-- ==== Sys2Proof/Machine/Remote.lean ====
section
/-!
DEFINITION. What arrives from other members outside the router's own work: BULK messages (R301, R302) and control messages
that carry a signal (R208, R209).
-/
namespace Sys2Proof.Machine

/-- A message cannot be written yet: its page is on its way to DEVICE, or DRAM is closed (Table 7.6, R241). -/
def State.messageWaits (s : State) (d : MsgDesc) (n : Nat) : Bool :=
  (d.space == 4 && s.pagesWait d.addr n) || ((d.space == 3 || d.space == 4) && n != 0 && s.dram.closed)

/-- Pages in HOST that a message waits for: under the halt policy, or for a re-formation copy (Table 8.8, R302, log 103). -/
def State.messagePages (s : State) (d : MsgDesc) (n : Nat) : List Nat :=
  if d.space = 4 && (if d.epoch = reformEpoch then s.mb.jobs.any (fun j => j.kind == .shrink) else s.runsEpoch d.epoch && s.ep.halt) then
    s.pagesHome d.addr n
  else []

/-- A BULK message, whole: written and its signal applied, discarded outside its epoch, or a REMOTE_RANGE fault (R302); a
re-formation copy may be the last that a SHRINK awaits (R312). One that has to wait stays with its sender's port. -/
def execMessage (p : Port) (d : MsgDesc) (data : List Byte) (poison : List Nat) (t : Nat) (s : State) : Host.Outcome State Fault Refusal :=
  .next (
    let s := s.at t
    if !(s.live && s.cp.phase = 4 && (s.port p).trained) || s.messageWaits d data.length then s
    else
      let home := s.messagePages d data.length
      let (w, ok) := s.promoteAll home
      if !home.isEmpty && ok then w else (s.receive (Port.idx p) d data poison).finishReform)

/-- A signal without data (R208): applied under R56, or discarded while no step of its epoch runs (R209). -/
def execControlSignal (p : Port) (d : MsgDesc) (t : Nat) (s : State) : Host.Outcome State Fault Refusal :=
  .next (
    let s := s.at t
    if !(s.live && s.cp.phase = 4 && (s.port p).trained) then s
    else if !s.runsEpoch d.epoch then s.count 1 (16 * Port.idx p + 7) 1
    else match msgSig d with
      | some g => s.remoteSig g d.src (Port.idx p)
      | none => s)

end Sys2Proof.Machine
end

* INSTRUCTIONS TO FOLLOW: Output a faithful copy of every entry, keeping each line as written.

* RESULT BELOW:
-- ==== Sys2Proof/Machine/Remote.lean ====
section
/-!
DEFINITION. What arrives from other members outside the router's own work: BULK messages (R301, R302) and control messages
that carry a signal (R208, R209).
-/
namespace Sys2Proof.Machine

/-- A message cannot be written yet: its page is on its way to DEVICE, or DRAM is closed (Table 7.6, R241). -/
def State.messageWaits (s : State) (d : MsgDesc) (n : Nat) : Bool :=
  (d.space == 4 && s.pagesWait d.addr n) || ((d.space == 3 || d.space == 4) && n != 0 && s.dram.closed)

/-- Pages in HOST that a message waits for: under the halt policy, or for a re-formation copy (Table 8.8, R302, log 103). -/
def State.messagePages (s : State) (d : MsgDesc) (n : Nat) : List Nat :=
  if d.space = 4 && (if d.epoch = reformEpoch then s.mb.jobs.any (fun j => j.kind == .shrink) else s.runsEpoch d.epoch && s.ep.halt) then
    s.pagesHome d.addr n
  else []

/-- A BULK message, whole: written and its signal applied, discarded outside its epoch, or a REMOTE_RANGE fault (R302); a
re-formation copy may be the last that a SHRINK awaits (R312). One that has to wait stays with its sender's port. -/
def execMessage (p : Port) (d : MsgDesc) (data : List Byte) (poison : List Nat) (t : Nat) (s : State) : Host.Outcome State Fault Refusal :=
  .next (
    let s := s.at t
    if !(s.live && s.cp.phase = 4 && (s.port p).trained) || s.messageWaits d data.length then s
    else
      let home := s.messagePages d data.length
      let (w, ok) := s.promoteAll home
      if !home.isEmpty && ok then w else (s.receive (Port.idx p) d data poison).finishReform)

/-- A signal without data (R208): applied under R56, or discarded while no step of its epoch runs (R209). -/
def execControlSignal (p : Port) (d : MsgDesc) (t : Nat) (s : State) : Host.Outcome State Fault Refusal :=
  .next (
    let s := s.at t
    if !(s.live && s.cp.phase = 4 && (s.port p).trained) then s
    else if !s.runsEpoch d.epoch then s.count 1 (16 * Port.idx p + 7) 1
    else match msgSig d with
      | some g => s.remoteSig g d.src (Port.idx p)
      | none => s)

end Sys2Proof.Machine
end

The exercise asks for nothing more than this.